Eve nodded as she got into the car. “Then why would he jump into-” She answered herself. “A false trail. So that we wouldn’t find his car.” A bold move, possibly a deadly move. Catherine and Gallo had followed him into the bayou and were trying to find him while lumbering blindly in the thick fog. Joe said it was lifting, but not enough.

Please, let us have a break in this damn fog.

“I’ll go slow. Hell, I have to go slow.” Joe had already started the car and hit the lights. “You keep an eye out. He could have come back to the bank anywhere along the road.”

She nodded, her eyes straining as they tried to pierce the thick layers of fog hovering on the bank. She rolled down the window so that she could better hear anyone moving in the water. Her heart was pounding, and the muscles of her stomach were clenched with fear.

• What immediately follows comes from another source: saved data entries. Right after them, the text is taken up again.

-- ==== Sys2Proof/Machine/PressBus.lean ====
section
/-! DEFINITION. Press bus and press signals: the two CAN controllers, the press messages, interlock and press-state timeout, STOP_N
and SPD_DEM (11_press_bus.md R315 to R334). -/

namespace Sys2Proof.Machine

/-! ### Requests by PRESS_POLICY (R320, R321) -/

/-- The quires ARMED or beyond whose job names a policy. -/
def State.policyMask (s : State) (pol : Nat) : Nat :=
  s.quireMask fun q => q.st.beyond && (match q.job with
    | some j => j.policy == pol
    | none => false)

/-- Each quire ARMED or beyond gets the request its PRESS_POLICY names. -/
def policyRequests (s : State) (src : ReqSource) : State :=
  let inh := s.policyMask 1
  let stp := s.policyMask 2
  forAll s fun (t : State) (q : Fin 8) =>
    if inh.testBit q.1 then request t src (.quire q) .inhibit
    else if stp.testBit q.1 then request t src (.quire q) (.stop 9)
    else t

/-- The INHIBITs of a source are withdrawn. -/
def policyWithdraw (s : State) (src : ReqSource) : State := forAll s fun (t : State) (q : Fin 8) => withdraw t src (.quire q)

/-- Set sticky bits of CAN_EVENT. -/
def canEvent (s : State) (m : Nat) : State :=
  { s with press := { s.press with event := s.press.event ||| BitVec.ofNat 6 m } }

/-- The interlock state follows a frame (R320). -/
def setInterlock (s : State) (on : Bool) : State :=
  if on = s.press.interlock then s
  else
    let s1 := { s with press := { s.press with interlock := on } }
    if on then evtStop (policyRequests (canEvent s1 8) .interlock) 2 9 else policyWithdraw s1 .interlock

/-- ms since the last PRESS_STATE, saturating at 16 bits; 65,535 before the first. Log entry 62: DEDUCED. -/
def State.pressMs (s : State) : Nat :=
  match s.press.psLast with
  | some t => min ((s.clk - t) / msPh) 65535
  | none => 65535

/-- BUS_PRESS_TIMEOUT (R329). -/
def pressTimeoutEvent (s : State) (phase inh stp : Nat) : State :=
  raise (canEvent s 4) evPressTimeout kDevice 0 (if phase = 0 then 3 else 1)
    ([BitVec.ofNat 8 phase, BitVec.ofNat 8 s.press.pressState] ++ le 2 s.pressMs ++ [BitVec.ofNat 8 inh, BitVec.ofNat 8 stp, 0, 0] ++ le 8 s.ns)

/-- No PRESS_STATE for PS_TIMEOUT. -/
def pressStateTimeout (s : State) : State :=
  if s.press.psTimeout = 0 || s.press.timeout || s.inReset then s
  else
    let t := s.advanceTo (s.press.psAt + s.press.psTimeout * msPh)
    let t1 := policyRequests { t with press := { t.press with timeout := true } } .pressTimeout
    pressTimeoutEvent (faultEdge t1) 0 (t.policyMask 1) (t.policyMask 2)
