-- ==== Sys2Proof/Machine/Wave.lean ====
section
/-! DEFINITION. The waveform loads: WAVE_LOAD, LEVEL_MAP_LOAD, WAVE_TCOMP_LOAD, and LEVEL_MAP_TRANSFER (06_waveforms.md R174, R175, R183,
R188, R192 to R195; 07_head_ports.md R206). -/

namespace Sys2Proof.Machine

/-- The segments that WAVE_LOAD gives (R175). -/
def segsOf (p : Params) : List (Nat × Nat) := (List.range (fld p 28 1)).map fun i => (fld p (32 + 4 * i) 2, fld p (34 + 4 * i) 2)

/-- Segments break R175 for a slot of `n` samples: `from_` is the end of the segment before. -/
def segsBad (n : Nat) : Nat → List (Nat × Nat) → Bool
  | _, [] => false
  | from_, (a, b) :: t => decide (a < from_) || decide (b ≤ a) || decide (n < b) || segsBad n b t

/-- A pair from SEGS on is not zero. -/
def unusedSegs (p : Params) : Bool := (List.range 8).any fun i => decide (fld p 28 1 ≤ i) && fld p (32 + 4 * i) 4 != 0

/-- A span of samples overlaps a defined slot other than `slot` (R174). -/
def overlaps (c : Channel) (slot start n : Nat) : Bool :=
  c.slots.any fun w => w.1 != slot && decide (start < w.2.start + w.2.samples) && decide (w.2.start < start + n)

/-- A load must leave the slot alone: it is in the live set of a port that is ARMED, PRINTING or DRAINING (R188). -/
def slotHeld (x : Port) (c : Chan) (slot : Nat) : Bool :=
  x.st.busy && (match x.banks with
    | some b => (b.live.chan c).slots.contains slot
    | none => false)

/-- Samples by index in canonical form: rising, none equal to 0; `i` is the index of the first new one. -/
def putSamples (mem : List (Nat × Int)) : Nat → List Int → List (Nat × Int)
  | _, [] => mem
  | i, v :: t => putSamples (if v = 0 then assocDel i mem else assocSet i v mem) (i + 1) t

/-- The checks that WAVE_LOAD passes before its data is read. -/
def waveChecks (s : State) (h : CmdHdr) (p : Params) : List (Bool × Nat) :=
  let x := s.port (portNo (fld p 8 1))
  let c := chanOf (fld p 9 1)
  let free := bit (fld p 11 1) 1
  let n := fld p 14 2
  let addr := fld p 16 8
  let len := fld p 24 4
  [(rsv (fld p 11 1) 0x03 || (free && p.toNat / 2 ^ 32 != 0) || (!free && unusedSegs p), stBadParam),
   (portBad s (fld p 8 1) || decide (1 < fld p 9 1) || decide (15 < fld p 10 1) ||
     (!free && (decide (16368 < fld p 12 2) || out n 16 4096 || decide (16384 < fld p 12 2 + n) || out (fld p 28 1) 1 8 ||
       wrongLen h len (up64 (n * 2)) || beyond s h addr len || overlaps (x.chan c) (fld p 10 1) (fld p 12 2) n)), stRange),
   (!free && (misaddr h addr || mislen h len), stAlign), (decide (x.st = .closed), stBadState),
   (slotHeld x c (fld p 10 1), stBusy), (!free && segsBad n 0 (segsOf p), stBadParam)]

/-- WAVE_LOAD; FREE needs no host data. -/
def waveLoad (h : CmdHdr) (p : Params) (s : State) : State :=
  let fields := [(8, 1), (9, 1), (10, 1), (11, 1), (12, 2), (14, 2), (16, 8), (24, 4), (28, 1), (32, 32)]
  if bit (fld p 11 1) 1 then
    plainCmd 0x0501 h p s fields (waveChecks s h p) fun t =>
      measureData (t.modPort (portNo (fld p 8 1)) fun x => x.modChan (chanOf (fld p 9 1)) fun c =>
        { c with slots := assocDel (fld p 10 1) c.slots }) 7 [fld p 8 1, fld p 9 1, fld p 10 1] []
  else readCmd 0x0501 h p s fields (waveChecks s h p) (fld p 16 8) (fld p 24 4) (bit (fld p 11 1) 0)

/-- The samples of a load. -/
def samplesIn (n : Nat) (data : Bytes) : List Int := (u16s n data).map (sgn 16)

/-- The data of a WAVE_LOAD has arrived: the first and last sample must be 0, and the slot must still be free to change. -/
def waveDone (s : State) (e : Exec) (data : Bytes) : State :=
  let r := portNo (fld e.p 8 1)
  let c := chanOf (fld e.p 9 1)
  let n := fld e.p 14 2
  let ys := samplesIn n data
  let slot : Slot := { start := fld e.p 12 2, samples := n, segs := segsOf e.p }
  dataDone s e
    [(decide ((s.port r).st = .closed), stBadState), (slotHeld (s.port r) c (fld e.p 10 1), stBusy),
     (decide (ys.head? ≠ some 0) || decide (ys.getLast? ≠ some 0), stBadParam)] 0 fun t =>
    endExec (measureData (t.modPort r fun x => x.modChan c fun z =>
      { z with mem := putSamples z.mem slot.start ys,
               hurt := z.hurt.filter fun i => !(decide (slot.start ≤ i ∧ i < slot.start + n)), slots := assocSet (fld e.p 10 1) slot z.slots }) 7
      [fld e.p 8 1, fld e.p 9 1, fld e.p 10 1] data) e stOk 0

/-- LEVEL_MAP_LOAD. -/
def levelMapLoad (h : CmdHdr) (p : Params) (s : State) : State :=
  let r := portNo (fld p 8 1)
  let top := topLevel (s.port r).depth
  command 0x0502 h p s [(8, 1), (9, 1), (10, 1), (12, 8)]
    [(portBad s (fld p 8 1) || decide (1 < fld p 9 1) || (decide (15 < fld p 10 1) && fld p 10 1 != 0xFF), stRange),
     (decide ((s.port r).st = .closed), stBadState),
     ((List.range 8).any fun i => decide (top < i) && fld p (12 + i) 1 != 0, stBadParam)]
    (fun t => complete t h stOk 0) (fun t => shadowNow t r 0x0502 h p)

/-- WAVE_TCOMP_LOAD. -/
def waveTcompLoad (h : CmdHdr) (p : Params) (s : State) : State :=
  let r := portNo (fld p 8 1)
  let addr := fld p 16 8
  let len := fld p 24 4
  readCmd 0x0503 h p s [(8, 1), (9, 1), (10, 1), (11, 1), (12, 2), (14, 2), (16, 8), (24, 4), (28, 1)]
    [(decide (2 < fld p 11 1) || rsv (fld p 28 1) 0x01, stBadParam),
     (portBad s (fld p 8 1) || decide (1 < fld p 9 1) || out (fld p 10 1) 1 8 || decide (320 < fld p 12 2) || wrongLen h len 64 ||
       beyond s h addr len, stRange),
     (misaddr h addr || mislen h len, stAlign), (decide ((s.port r).st = .closed), stBadState)] addr len (bit (fld p 28 1) 0)

/-- T_START does not increase strictly. -/
def startsBad : List TEntry → Bool
  | a :: b :: t => decide (b.tStart ≤ a.tStart) || startsBad (b :: t)
  | _ => false

/-- The data of a WAVE_TCOMP_LOAD has arrived. -/
def tcompDone (s : State) (e : Exec) (data : Bytes) : State :=
  let n := fld e.p 10 1
  let es := (List.range n).map (tentryOf data)
  let lastBad := match es.getLast? with
    | some x => x.g0 != x.g1
    | none => false
  loadDone s e data
    [((List.range n).any fun i => rdAt data (8 * i + 3) 1 != 0, stBadParam),
     (es.any fun x => decide (x.tStart < -640) || decide (2400 < x.tStart) || decide (15 < x.slot), stRange),
     (startsBad es || lastBad, stBadParam)]

/-- New shadow rows go into the head's other map bank between the events of lines: not while a swap that would select it is pending, and
not while a line still uses that bank (R206). -/
def levelMapTransfer (p : Fin 32) (c : Chan) (s : State) : State :=
  let x := s.port p
  let swaps := match x.banks with
    | some b => b.pend
    | none => true
  if (x.chan c).mapDue && !swaps && (x.st = .idle || x.st.busy) && x.lines.all (fun l => l.mapBank == x.link.mapBank) then sendMap s p c
  else s

/-! ### Meanings of the rows -/

/-- WAVE_LOAD (R193). -/
def execWaveLoad (h : CmdHdr) (p : Params) (s : State) : Host.Outcome State Fault Refusal := .next (waveLoad h p s)

/-- LEVEL_MAP_LOAD (R194). -/
def execLevelMapLoad (h : CmdHdr) (p : Params) (s : State) : Host.Outcome State Fault Refusal := .next (levelMapLoad h p s)

/-- WAVE_TCOMP_LOAD (R195). -/
def execWaveTcompLoad (h : CmdHdr) (p : Params) (s : State) : Host.Outcome State Fault Refusal := .next (waveTcompLoad h p s)

/-- LEVEL_MAP_TRANSFER (R206). -/
def execLevelMapTransfer (p : Fin 32) (c : Chan) (s : State) : Host.Outcome State Fault Refusal := .next (levelMapTransfer p c s)

end Sys2Proof.Machine
end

She had a sudden memory of Bonnie’s face as she’d seen it earlier as they were driving here, drifting in the fog. Joe had thought that Eve might have imagined seeing the ghost of her daughter because of the stress she was under.

It wasn’t imagination. She had seen Bonnie, a spirit so sad that it had broken Eve’s heart. Such terrible sadness.

Why? Did Bonnie know what was going to happen and was sad for all of them. For what reason? The death of Jacobs?

Or the death of someone else, someone whose death Bonnie knew would hurt Eve? A chill went through her at the thought. Not Joe. Please God, not Joe. You’ve just given him a new lease on life. Not Catherine, who had hardly started to know the meaning of joy and had a son who needed her. Not Gallo, who had perhaps suffered more than all of them.